Since the creation of the Web, recommender systems (RSs) have been an indispensable mechanism in information filtering. State-of-the-art RSs primarily depend on categorical features, which ecoded by embedding vectors, resulting in excessively large embedding tables. To prevent over-parameterized embedding tables from harming scalability, both academia and industry have seen increasing efforts in compressing RS embeddings. However, despite the prosperity of lightweight embedding-based RSs (LERSs), a wide diversity is seen in evaluation protocols, resulting in obstacles when relating LERS performance to real-world usability.
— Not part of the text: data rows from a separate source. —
-- ==== Sys2Proof/Machine/Operands.lean ====
section
/-! DEFINITION. Every operand form (R81, R83, R186) and the inputs a step reads (R39, R40, R119). A register operand is
`State.readV`; an 8-bit immediate is the field itself; a 4-bit immediate is used as its value. -/

namespace Sys2Proof.Machine

/-- An address operand: `zext_16(nnn)` (R83). -/
def addrOperand (nnn : Addr12) : Word := nnn.setWidth 16

/-- `zext_16(v)` of a byte (R10, R132, R181). -/
def zext16 (b : Byte) : Word := b.setWidth 16

/-- The one data addressing mode: `I + k`, exact, reduced by a12 at the access (R186). -/
def State.dataAddr (s : State) (k : Nat) : Nat := s.I.toNat + k

/-- How many registers StoreRegisters and LoadMemory move: V[0..x], inclusive (R184, R185). -/
def regCount (x : RegIdx) : Nat := x.toNat + 1

/-- The bytes StoreRegisters stores, V[0]..V[x] (R184). -/
def State.regBytes (s : State) (x : RegIdx) : List Byte := s.v.toList.take (regCount x)

/-- `I` after StoreRegisters or LoadMemory: unchanged, since LOADSTORE_ADVANCES_I is false (R8, R184, R185; K1). -/
def State.indexAfterBlock (s : State) (x : RegIdx) : Word :=
  if Config.loadStoreAdvancesI then s.I + BitVec.ofNat 16 (regCount x) else s.I

/-- The decimal digits StoreBCD stores: hundreds, tens, ones (R183). -/
def bcdDigits (b : Byte) : List Byte := [b / 100, (b / 10) % 10, b % 10]

/-- Draw's row: `(vy + row) % 32` (R202). -/
def drawRowOf (vy : Byte) (row : Nat) : Fin 32 := ⟨(vy.toNat + row) % 32, Nat.mod_lt _ (by decide)⟩

/-- Draw's column: `(vx + col) % 64` (R202). -/
def drawColOf (vx : Byte) (col : Nat) : Fin 64 := ⟨(vx.toNat + col) % 64, Nat.mod_lt _ (by decide)⟩

/-- Bit `7 - col` of a sprite byte: column 0 is the most significant bit (R202). -/
def spriteBit (sprite : Byte) (col : Nat) : Bool := sprite.getLsbD (7 - col)

/-- The port values of the current cycle: the oldest scheduled record; where none is scheduled, a plain running cycle
(`step` asserted, no other strobe, no key) whose random byte is free. DESIGN CHOICE (entries 1 and 2). -/
def State.ports (s : State) : Ports :=
  match s.inputs with
  | p :: _ => p
  | [] => { rnd := Config.freeRnd s.cycle }

/-- `key()`: the pressed key's code, or none (R40). -/
def Ports.key (p : Ports) : Option (BitVec 4) := if p.keyValid then some p.keyCode else none

/-- `key() != none and key() = v` (R220): a value above 0x0F matches no key. -/
def keyIs (k : Option (BitVec 4)) (v : Byte) : Bool :=
  match k with
  | some c => c.setWidth 8 == v
  | none => false

end Sys2Proof.Machine
end

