-- ==== Sys2Proof/Machine/Dispatch.lean ====
section
/-! DEFINITION. The execute step: "a single exhaustive switch over that variant set" (R112), one arm per instruction. -/

namespace Sys2Proof.Machine

def exec (i : Instr) (s : State) : Host.Outcome State Fault Refusal :=
  match i with
  | .clearDisplay => Sys2Proof.Machine.execClearDisplay s
  | .ret => Sys2Proof.Machine.execRet s
  | .jump nnn => Sys2Proof.Machine.execJump nnn s
  | .call nnn => Sys2Proof.Machine.execCall nnn s
  | .skipEqual x nn => Sys2Proof.Machine.execSkipEqual x nn s
  | .skipNotEqual x nn => Sys2Proof.Machine.execSkipNotEqual x nn s
  | .skipEqualXY x y => Sys2Proof.Machine.execSkipEqualXY x y s
  | .load x nn => Sys2Proof.Machine.execLoad x nn s
  | .add x nn => Sys2Proof.Machine.execAdd x nn s
  | .move x y => Sys2Proof.Machine.execMove x y s
  | .or x y => Sys2Proof.Machine.execOr x y s
  | .and x y => Sys2Proof.Machine.execAnd x y s
  | .xor x y => Sys2Proof.Machine.execXor x y s
  | .addXY x y => Sys2Proof.Machine.execAddXY x y s
  | .subXY x y => Sys2Proof.Machine.execSubXY x y s
  | .shiftRight x => Sys2Proof.Machine.execShiftRight x s
  | .subYX x y => Sys2Proof.Machine.execSubYX x y s
  | .shiftLeft x => Sys2Proof.Machine.execShiftLeft x s
  | .skipNotEqualXY x y => Sys2Proof.Machine.execSkipNotEqualXY x y s
  | .loadI nnn => Sys2Proof.Machine.execLoadI nnn s
  | .jumpV0 nnn => Sys2Proof.Machine.execJumpV0 nnn s
  | .random x nn => Sys2Proof.Machine.execRandom x nn s
  | .draw x y n => Sys2Proof.Machine.execDraw x y n s
  | .skipKeyPressed x => Sys2Proof.Machine.execSkipKeyPressed x s
  | .skipKeyNotPressed x => Sys2Proof.Machine.execSkipKeyNotPressed x s
  | .loadDelay x => Sys2Proof.Machine.execLoadDelay x s
  | .waitKeyPress x => Sys2Proof.Machine.execWaitKeyPress x s
  | .setDelay x => Sys2Proof.Machine.execSetDelay x s
  | .setSound x => Sys2Proof.Machine.execSetSound x s
  | .addI x => Sys2Proof.Machine.execAddI x s
  | .loadFont x => Sys2Proof.Machine.execLoadFont x s
  | .storeBCD x => Sys2Proof.Machine.execStoreBCD x s
  | .storeRegisters x => Sys2Proof.Machine.execStoreRegisters x s
  | .loadMemory x => Sys2Proof.Machine.execLoadMemory x s

end Sys2Proof.Machine
end

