-- ==== Sys2Proof/Tests/Slice0.lean ====
section
/-! SUPPORT. Tests whose expected results are the vectors of spec/95_test_vectors.md (each test names its vector) or words
written out from the encodings of R92 and R98; the WellFormed smoke; and, for every statement with hypotheses, a concrete
state that meets them together. -/

namespace Sys2Proof.Tests

open Sys2Proof Sys2Proof.Machine

/-! ### Helpers -/

/-- The reset state with one scheduled cycle. -/
def start (p : Ports := {}) : State := { State.reset with inputs := [p] }

/-- Another value of the parameter FONT (R45): 80 bytes that are no glyphs of the table. -/
def otherFont : Font := Vector.replicate 80 0x5A

/-- The reset state of a block with that FONT, with one scheduled cycle. -/
def startOther (p : Ports := {}) : State := { State.resetWith otherFont with inputs := [p] }

/-- A word placed at pc. -/
def placed (w : Nat) (s : State := start) : State := s.withFetchWord 16 w

/-- Something of the state after one cycle. -/
def after (s : State) {α : Type} (f : State → α) : Option α :=
  match step s with
  | .next t => some (f t)
  | _ => none

/-- One byte stored, for the start of a vector. -/
def poke (a : Nat) (b : Byte) (s : State) : State := s.memWriteBytes a [b]

/-! ### Decoding: words written out from R92 and R98, one for every constructor -/

theorem test_decode_family0 : decode 0x00E0 = some .clearDisplay ∧ decode 0x00EE = some .ret := by decide
theorem test_decode_jump_call : decode 0x1208 = some (.jump 0x208) ∧ decode 0x2400 = some (.call 0x400) := by decide
theorem test_decode_skips : decode 0x3105 = some (.skipEqual 1 0x05) ∧ decode 0x4105 = some (.skipNotEqual 1 0x05) ∧
    decode 0x5120 = some (.skipEqualXY 1 2) ∧ decode 0x9120 = some (.skipNotEqualXY 1 2) := by decide
theorem test_decode_load_add : decode 0x632A = some (.load 3 0x2A) ∧ decode 0x732A = some (.add 3 0x2A) := by decide
theorem test_decode_logic : decode 0x8120 = some (.move 1 2) ∧ decode 0x8121 = some (.or 1 2) ∧
    decode 0x8122 = some (.and 1 2) ∧ decode 0x8123 = some (.xor 1 2) := by decide
theorem test_decode_arith : decode 0x8124 = some (.addXY 1 2) ∧ decode 0x8125 = some (.subXY 1 2) ∧
    decode 0x8127 = some (.subYX 1 2) := by decide
/-- The y nibble of a shift is ignored (R93). -/
theorem test_decode_shifts : decode 0x8406 = some (.shiftRight 4) ∧ decode 0x84A6 = some (.shiftRight 4) ∧
    decode 0x840E = some (.shiftLeft 4) ∧ decode 0x84FE = some (.shiftLeft 4) := by decide
theorem test_decode_index : decode 0xA300 = some (.loadI 0x300) ∧ decode 0xB300 = some (.jumpV0 0x300) ∧
    decode 0xC20F = some (.random 2 0x0F) ∧ decode 0xD015 = some (.draw 0 1 5) := by decide
theorem test_decode_keys : decode 0xE59E = some (.skipKeyPressed 5) ∧ decode 0xE5A1 = some (.skipKeyNotPressed 5) := by decide
theorem test_decode_familyF : decode 0xF307 = some (.loadDelay 3) ∧ decode 0xF20A = some (.waitKeyPress 2) ∧
    decode 0xF115 = some (.setDelay 1) ∧ decode 0xF118 = some (.setSound 1) ∧ decode 0xF31E = some (.addI 3) ∧
    decode 0xF029 = some (.loadFont 0) ∧ decode 0xF733 = some (.storeBCD 7) ∧ decode 0xF255 = some (.storeRegisters 2) ∧
    decode 0xFF65 = some (.loadMemory 15) := by decide
/-- High byte first (R63); the bytes after an instruction are handed back. -/
theorem test_decode_bytes : decodeBytes [0x63, 0x2A, 0x01] = some (.load 3 0x2A, [0x01]) ∧ decodeBytes [0x63] = none ∧
    decodeTableWord 16 0xD123 = some (.draw 1 2 3) := by decide
theorem test_encode : encode (.shiftRight 4) = 0x8406 ∧ encode (.draw 0 1 5) = 0xD015 ∧ encodeBytes (.jump 0x208) = [0x12, 0x08] := by decide
/-- The assembler forms of R98. -/
theorem test_asm : asm (.draw 0 1 5) = "Draw V0, V1, 5" ∧ asm (.skipEqual 1 0x05) = "SkipEqual V1, 0x05" ∧
    asm (.jump 0x208) = "Jump 0x208" ∧ disassemble 0x0000 = ".word 0x0000" := by decide

/-! ### WellFormed smoke: ill-formed terms are refused, well-formed ones are not -/

/-- X1–X10: the invalid words are refused by the check and by the decoder. -/
theorem test_wellformed_refuses_words : [0x0123#16, 0x0000#16, 0x00E1#16, 0x5001#16, 0x9001#16, 0x8008#16, 0x800F#16, 0xE000#16, 0xF000#16, 0xF0FF#16].all
    (fun w => !wordWellFormed w && (decode w).isNone) = true := by decide
theorem test_wellformed_takes_words : [0x00E0#16, 0x1208#16, 0x5120#16, 0x84A6#16, 0x9120#16, 0xE5A1#16, 0xF065#16].all wordWellFormed = true := by decide
/-- The largest image has 3584 bytes (R288). -/
theorem test_wellformed_image : imageWellFormed (List.replicate 3584 0) = true ∧ imageWellFormed (List.replicate 3585 0) = false := by
  unfold imageWellFormed; rw [List.length_replicate, List.length_replicate]; decide

/-! ### Control flow (2.1) -/

/-- F1. -/
theorem test_jump : after (placed 0x1228) (fun t => (t.pc, t.result)) = some (0x0228, .continued) := by decide
/-- F4: the sum exceeds 0xFFF and is kept. -/
theorem test_jumpV0 : after (placed 0xBFFF (start.writeV 0 0xFF)) (·.pc) = some 0x10FE := by decide
/-- F6: the pushed address wraps. -/
theorem test_call : after (placed 0x2300 (start.setPc 0xFFFE)) (fun t => (t.readStack 0, t.sp, t.pc)) = some (0x0000, 1, 0x0300) := by decide
/-- F7. -/
theorem test_call_overflow : after (placed 0x2400 { start with pc := 0x0310, sp := 16 })
    (fun t => (t.result, t.faultCode, t.faultWord, t.faultPc, t.pc, t.sp)) = some (.faulted, 3, 0x2400, 0x0310, 0x0310, 16) := by decide
/-- F9: the popped slot keeps its value. -/
theorem test_ret : after (placed 0x00EE ((start.push 0x0204).push 0x0A08)) (fun t => (t.sp, t.pc, t.readStack 1)) = some (1, 0x0A08, 0x0A08) := by decide
/-- F8. -/
theorem test_ret_underflow : after (placed 0x00EE (start.setPc 0x0300)) (fun t => (t.result, t.faultCode, t.faultWord, t.faultPc, t.pc)) =
    some (.faulted, 2, 0x00EE, 0x0300, 0x0300) := by decide
/-- F10. -/
theorem test_skipEqual : after (placed 0x3105 (start.writeV 1 0x05)) (·.pc) = some 0x0204 := by decide
/-- F18: pc + 4 wraps. -/
theorem test_skipEqual_wraps : after (placed 0x3000 (start.setPc 0xFFFE)) (·.pc) = some 0x0002 := by decide
/-- F12, F13. -/
theorem test_skipNotEqual : after (placed 0x4105 (start.writeV 1 0x06)) (·.pc) = some 0x0204 ∧
    after (placed 0x4105 (start.writeV 1 0x05)) (·.pc) = some 0x0202 := by decide
/-- F14. -/
theorem test_skipEqualXY : after (placed 0x5110 (start.writeV 1 0x12)) (·.pc) = some 0x0204 := by decide
/-- F15, F16. -/
theorem test_skipNotEqualXY : after (placed 0x9110 (start.writeV 1 0x12)) (·.pc) = some 0x0202 ∧
    after (placed 0x9120 ((start.writeV 1 0x33).writeV 2 0x34)) (·.pc) = some 0x0204 := by decide

/-! ### ALU (2.2) -/

/-- A1. -/
theorem test_load : after (placed 0x632A) (fun t => (t.readV 3, t.pc)) = some (0x2A, 0x0202) := by decide
/-- A2: the wrap does not touch VF. -/
theorem test_add : after (placed 0x72FF ((start.writeV 2 0x02).writeV 0xF 0x07)) (fun t => (t.readV 2, t.readV 0xF)) = some (0x01, 0x07) := by decide
/-- A4. -/
theorem test_move : after (placed 0x8120 (start.writeV 2 0x5A)) (fun t => (t.readV 1, t.readV 2)) = some (0x5A, 0x5A) := by decide
/-- A5: VF is not reset. -/
theorem test_or : after (placed 0x8121 (((start.writeV 1 0xF0).writeV 2 0x0F).writeV 0xF 0x07)) (fun t => (t.readV 1, t.readV 0xF)) = some (0xFF, 0x07) := by decide
/-- A6. -/
theorem test_and : after (placed 0x8122 ((start.writeV 1 0xF0).writeV 2 0x3C)) (·.readV 1) = some 0x30 := by decide
/-- A7. -/
theorem test_xor : after (placed 0x8123 ((start.writeV 1 0xF0).writeV 2 0x3C)) (·.readV 1) = some 0xCC := by decide
/-- A11: with x = 0xF the carry is the final value of VF. -/
theorem test_addXY_vf : after (placed 0x8F14 ((start.writeV 0xF 0xFF).writeV 1 0x01)) (·.readV 0xF) = some 0x01 := by decide
/-- A12: the old VF is the operand. -/
theorem test_addXY : after (placed 0x81F4 ((start.writeV 1 0x80).writeV 0xF 0x80)) (fun t => (t.readV 1, t.readV 0xF)) = some (0x00, 1) := by decide
/-- S2: borrow clears VF. -/
theorem test_subXY : after (placed 0x8125 ((start.writeV 1 0x05).writeV 2 0x07)) (fun t => (t.readV 1, t.readV 0xF)) = some (0xFE, 0) := by decide
/-- A13: equality is no borrow. -/
theorem test_subXY_equal : after (placed 0x8125 ((start.writeV 1 0x42).writeV 2 0x42)) (fun t => (t.readV 1, t.readV 0xF)) = some (0x00, 1) := by decide
/-- A15. -/
theorem test_subYX : after (placed 0x8127 ((start.writeV 1 0x05).writeV 2 0x07)) (fun t => (t.readV 1, t.readV 0xF)) = some (0x02, 1) := by decide
/-- A17. -/
theorem test_subYX_vf : after (placed 0x8F17 ((start.writeV 0xF 0x03).writeV 1 0x01)) (·.readV 0xF) = some 0x00 := by decide
/-- A18: V[y] is neither read nor written. -/
theorem test_shiftRight : after (placed 0x84A6 ((start.writeV 4 0x80).writeV 0xA 0x55)) (fun t => (t.readV 4, t.readV 0xF, t.readV 0xA)) = some (0x40, 0, 0x55) := by decide
/-- S3: VF = 0x02, the result 0x01 is overwritten by the flag 0. -/
theorem test_shiftRight_vf : after (placed 0x8F06 (start.writeV 0xF 0x02)) (·.readV 0xF) = some 0x00 := by decide
/-- S3. -/
theorem test_shiftLeft : after (placed 0x840E (start.writeV 4 0x81)) (fun t => (t.readV 4, t.readV 0xF)) = some (0x02, 1) := by decide
/-- S3. -/
theorem test_shiftLeft_vf : after (placed 0x8F0E (start.writeV 0xF 0x40)) (·.readV 0xF) = some 0 := by decide
/-- A22. -/
theorem test_random : after (placed 0xC20F (start { rnd := 0xB7 })) (·.readV 2) = some 0x07 := by decide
Moreover, despite the common goal of lightweight embeddings, LERSs are evaluated with a single choice between the two main recommendation tasks -- collaborative filtering and content-based recommendation. This lack of discussions on cross-task transferability hinders the development of unified, more scalable solutions. Motivated by these issues, this study investigates various LERSs' performance, efficiency, and cross-task transferability via a thorough benchmarking process. Additionally, we propose an efficient embedding compression method using magnitude pruning, which is an easy-to-deploy yet highly competitive baseline that outperforms various complex LERSs. Our study reveals the distinct performance of LERSs across the two tasks, shedding light on their effectiveness and generalizability. To support edge-based recommendations, we tested all LERSs on a Raspberry Pi 4, where the efficiency bottleneck is exposed. Finally, we conclude this paper with critical summaries of LERS performance, model selection suggestions, and underexplored challenges around LERSs for future research. To encourage future research, we publish source codes and artifacts at \href{this link}{https://github.com/chenxing1999/recsys-benchmark}.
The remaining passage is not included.